10.) Wenn es um Fragen von Forschung und Lehre geht,
brauchen wir mehr Mut zum Risiko
Forschungsgelder werden in
Deutschland überwiegend auf der Basis von langen Anträgen vergeben und Studienordnungen
werden seit neuestem durch zweifelhafte Akkreditierungsagenturen in aufwendigen
Prozeduren evaluiert. Glücklicherweise haben die Deutsche Forschungsgemeinschaft
und verschiedene große Stiftungen in den vergangenen Jahren erkannt, daß
man das Risiko eingehen muß und soll, kluge Forscher auch ohne lange Anträge
zu fördern. Ebenso wird wieder deutlicher, daß eine Universität in aller
Regel bereits akkreditiert ist (im Mittelalter durch den Papst, heute durch den
Staat) und daher Kompetenz genug haben sollte, die Professionalität ihrer Studiengänge
selbst sicherzustellen und zu dokumentieren. Wir brauchen angesichts von immer
länger dauernden Förderverfahren mehr Mut zum Risiko und ein höheres Engagement
bei der Förderung von Individuen. Und angesichts immer ausführlicherer Kontrollen
ist wegen des insgesamt sehr hohen Qualitätsbewußtseins der deutschen Wissenschaft
vonseiten der kontrollierenden Instanzen mehr Gelassenheit und Geduld nötig!
(Ebd., in: Cicero,
November 2009, S. 80).
11.) Die deutsche Universität ist weder »im Kern
gesund« noch »im Kern verrottet«; sie muß erhebliche Probleme
lösen, hat aber auch herausragende Wissenschaftler und engagierte Studierende,
die auf Problemlösungen hoffen lassen
Es gehört zu den absonderlichen
Eigenheiten des Bildungsdiskurses, in gewissen Abständen den Untergang des Abendlandes
anzukündigen oder das Anbrechen des Paradieses für die nähere Zukunft zu prognostizieren.

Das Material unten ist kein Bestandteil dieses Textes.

-- ==== Sys2Proof/Safety.lean ====
section
/-! DEFINITION. Safety.lean: what every state between two commands keeps, and the words statements about commands use. -/
namespace Sys2Proof.Machine

/-- The byte memories are in canonical form, and no command is half way: no store of one is outstanding, no core acts. -/
abbrev State.Inv (s : State) : Prop :=
  s.sram.wf = true ∧ s.feltMem.wf = true ∧ s.dram.wf = true ∧ s.post = [] ∧ s.actor = none

/-- The parts of the state, one per field of State. -/
inductive Part where
  | cnt | frac | regs | pend | latches | genAt | readData | msix | ht | tt | fns | vfEnable | numVfs | linkUp | rings
  | stores | lastGrant | txq | slots | cmds | binds | ports | images | progCmds | runs | commits | nextRun | cellTabs
  | felt | handles | pfx | couchTries | couchUp | gx | sol | bl | pwr | mem | led | iso | sb | pkg | sram | feltMem
  | dram | post | actor | draws | pending
deriving DecidableEq, Repr

/-- The part is the same in both states. -/
def Part.Same : Part → State → State → Prop
  | .cnt, s, t => t.cnt = s.cnt
  | .frac, s, t => t.frac = s.frac
  | .regs, s, t => t.regs = s.regs
  | .pend, s, t => t.pend = s.pend
  | .latches, s, t => t.latches = s.latches
  | .genAt, s, t => t.genAt = s.genAt
  | .readData, s, t => t.readData = s.readData
  | .msix, s, t => t.msix = s.msix
  | .ht, s, t => t.ht = s.ht
  | .tt, s, t => t.tt = s.tt
  | .fns, s, t => t.fns = s.fns
  | .vfEnable, s, t => t.vfEnable = s.vfEnable
  | .numVfs, s, t => t.numVfs = s.numVfs
  | .linkUp, s, t => t.linkUp = s.linkUp
  | .rings, s, t => t.rings = s.rings
  | .stores, s, t => t.stores = s.stores
  | .lastGrant, s, t => t.lastGrant = s.lastGrant
  | .txq, s, t => t.txq = s.txq
  | .slots, s, t => t.slots = s.slots
  | .cmds, s, t => t.cmds = s.cmds
  | .binds, s, t => t.binds = s.binds
  | .ports, s, t => t.ports = s.ports
  | .images, s, t => t.images = s.images
  | .progCmds, s, t => t.progCmds = s.progCmds
  | .runs, s, t => t.runs = s.runs
  | .commits, s, t => t.commits = s.commits
  | .nextRun, s, t => t.nextRun = s.nextRun
  | .cellTabs, s, t => t.cellTabs = s.cellTabs
  | .felt, s, t => t.felt = s.felt
  | .handles, s, t => t.handles = s.handles
  | .pfx, s, t => t.pfx = s.pfx
  | .couchTries, s, t => t.couchTries = s.couchTries
  | .couchUp, s, t => t.couchUp = s.couchUp
  | .gx, s, t => t.gx = s.gx
  | .sol, s, t => t.sol = s.sol
  | .bl, s, t => t.bl = s.bl
  | .pwr, s, t => t.pwr = s.pwr
  | .mem, s, t => t.mem = s.mem
  | .led, s, t => t.led = s.led
  | .iso, s, t => t.iso = s.iso
  | .sb, s, t => t.sb = s.sb
  | .pkg, s, t => t.pkg = s.pkg
  | .sram, s, t => t.sram = s.sram
  | .feltMem, s, t => t.feltMem = s.feltMem
  | .dram, s, t => t.dram = s.dram
  | .post, s, t => t.post = s.post
  | .actor, s, t => t.actor = s.actor
  | .draws, s, t => t.draws = s.draws
  | .pending, s, t => t.pending = s.pending

/-- Every part of the state but those listed is as it was: no register, queue, buffer, memory or counter outside them has changed. -/
def State.SameBut (s t : State) (l : List Part) : Prop := ∀ p, p ∉ l → p.Same s t

/-- `dt` ns of the counting clock have passed (R32). -/
def State.Took (s : State) (dt : Nat) (t : State) : Prop := t.cnt = (s.elapse dt).cnt ∧ t.frac = (s.elapse dt).frac

/-- Every byte of every memory reads as before. -/
def State.SameBytes (s t : State) : Prop := ∀ sp a, t.rd sp a = s.rd sp a

/-- Every register field but those with a key in `l` is as before. -/
def State.SameRegsBut (s t : State) (l : List Nat) : Prop := ∀ k, k ∉ l → Map.find t.regs k = Map.find s.regs k

/-- `p` may write the fields of a page that carry no qualifier: the part answers and the page is the party's (R709, R719). -/
abbrev State.MayWrite (s : State) (p : Party) (pg : Page) (i : Nat) : Prop := s.pkg.sdUp = true ∧ s.reachOf p pg i = .full

/-- `p` may read a page: the part answers and the page is within the party's reach (R709, R719). -/
abbrev State.MayRead (s : State) (p : Party) (pg : Page) (i : Nat) : Prop := s.pkg.sdUp = true ∧ s.reachOf p pg i ≠ .none

/-- The command `c` that descriptor `d` of COMMAND ring `r` carries is consumed with its opcode, and passes checks 1 to 4 of R83 and its
own check `own` (R84). -/
abbrev State.Accepts (s : State) (r op : Nat) (d : List Byte) (own : State → StreamCmd → Nat) : Prop :=
  s.canTake r = true ∧ (s.parseCmd r d).op = op ∧ (s.takeCommand r).cmdCheck (s.parseCmd r d) = 0 ∧
  own (s.takeCommand r) (s.parseCmd r d) = 0

/-- Run `r` of image `m` executes on `core`, its dispatch window is over, and no fault stops it; the 32 bytes of its CODE section that it reaches
next are opcode `op` with the fields `i`, and no word of the part reads uncorrectable (R261, R270, R543). -/
abbrev State.Executes (s : State) (core : Nat) (r : Run) (m : Image) (op : Nat) (i : Ins) : Prop :=
  s.runOn core = some r ∧ s.runBy r.id = some r ∧ s.runImage r = some m ∧ r.started = true ∧ r.opened = true ∧ r.stops = none ∧
  (∃ a b, s.nextWord r m core = some (a, b) ∧ insOf b = (op, i)) ∧ ∀ d ∈ s.mem.damage, d.kind = 1

/-- The run, `x` in the state after, has passed one instruction that took `n` cycles; no other run has changed; and no register, interrupt or
error record has, where no word is damaged or armed to be and the stage stays within BUDGET (R261, R273). -/
def State.Passed (s t : State) (core n : Nat) (r x : Run) : Prop :=
  t.runBy r.id = some x ∧ Map.get x.pos core 0 = Map.get r.pos core 0 + 32 ∧ Map.get x.cycles core 0 = Map.get r.cycles core 0 + n ∧
  x.rows = r.rows ∧ x.rcd = r.rcd ∧ x.suspended = r.suspended ∧ (∀ id, id ≠ r.id → t.runBy id = s.runBy id) ∧
  (s.mem.damage = [] → s.flag MEM_INJECT_ARM = false → Map.get r.cycles core 0 + n ≤ r.rcd.budget →
    t.regs = s.regs ∧ t.mem = s.mem ∧ t.stores = s.stores ∧ t.msix = s.msix)

/-- The bytes `data` stand at `a` of a memory, and every other byte of every memory reads as before. -/
def State.Stored (s t : State) (sp : Space) (a : Nat) (data : List Byte) : Prop :=
  t.rdBytes sp a data.length = data ∧ ∀ q b, (q ≠ sp ∨ b < a ∨ a + data.length ≤ b) → t.rd q b = s.rd q b

/-- The part is as at T0: the counter at zero, nothing running, bound or queued upstream, the link down, every byte of every memory zero; fuses
keep what they hold (R664, R666, R679). -/
def State.Cold (s t : State) : Prop :=
  t.cnt = 0 ∧ t.frac = 0 ∧ t.linkUp = false ∧ t.vfEnable = false ∧ t.pkg.sdUp = false ∧ t.pkg.released = false ∧ t.slots = [] ∧ t.runs = [] ∧
  t.rings = [] ∧ t.stores = [] ∧ t.commits = [] ∧ t.images = [] ∧ t.cmds = [] ∧ t.fns = [] ∧ t.pend = [] ∧ t.sb.queue = [] ∧ t.sb.snaps = [] ∧
  t.iso.keys = s.iso.keys ∧ t.get DBG_KEY_STAT_SLOTS = s.get DBG_KEY_STAT_SLOTS % two DBG_KEY_STAT_SLOTS.w ∧
  t.get SB_ANTIROLLBACK_SB = s.get SB_ANTIROLLBACK_SB % two SB_ANTIROLLBACK_SB.w ∧ t.get SB_STAT_STAGE = 0 ∧ t.get PWR_CAP_MW = 75000 ∧
  t.get TT_STAT_RUNNING = 0 ∧ t.get MEMG_STAT_FATAL = 0 ∧ ∀ sp a, t.rd sp a = 0

/-- The parts an instruction of a run may change: its run and the bytes it stores, and what correcting a word counts (R540). -/
def insParts : List Part := [.regs, .msix, .stores, .mem, .runs, .pwr, .draws, .sram]

end Sys2Proof.Machine
end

Mit Auml;ußerungen im Geiste radikaler Depression oder Pseudotröstungen im Sinne von
schlechter Predigt ist niemandem geholfen. Einige große Wissenschaftspreise für
deutsche Forscher in den vergangenen Jahren, der Exzellenzwettbewerb und die verschiedenen
Programme zur Gewinnung herausragender ausländischer Forscher haben gezeigt, wie
attraktiv deutsche Universitäten trotz aller Probleme nach wie vor sind. Ihre
Studierenden haben keine Probleme, auf der ganzen Welt Studien- und Arbeitsplätze
zu finden. Dieses Potential gilt es zu nutzen und endlich aus den verstaubten,
ideologischen Debatten aufzuwachen und die politischen Zwangsmaßnahmen zu verabschieden.
Die deutsche Universität hat alle Potentiale, aber es gilt, sie zu nutzen!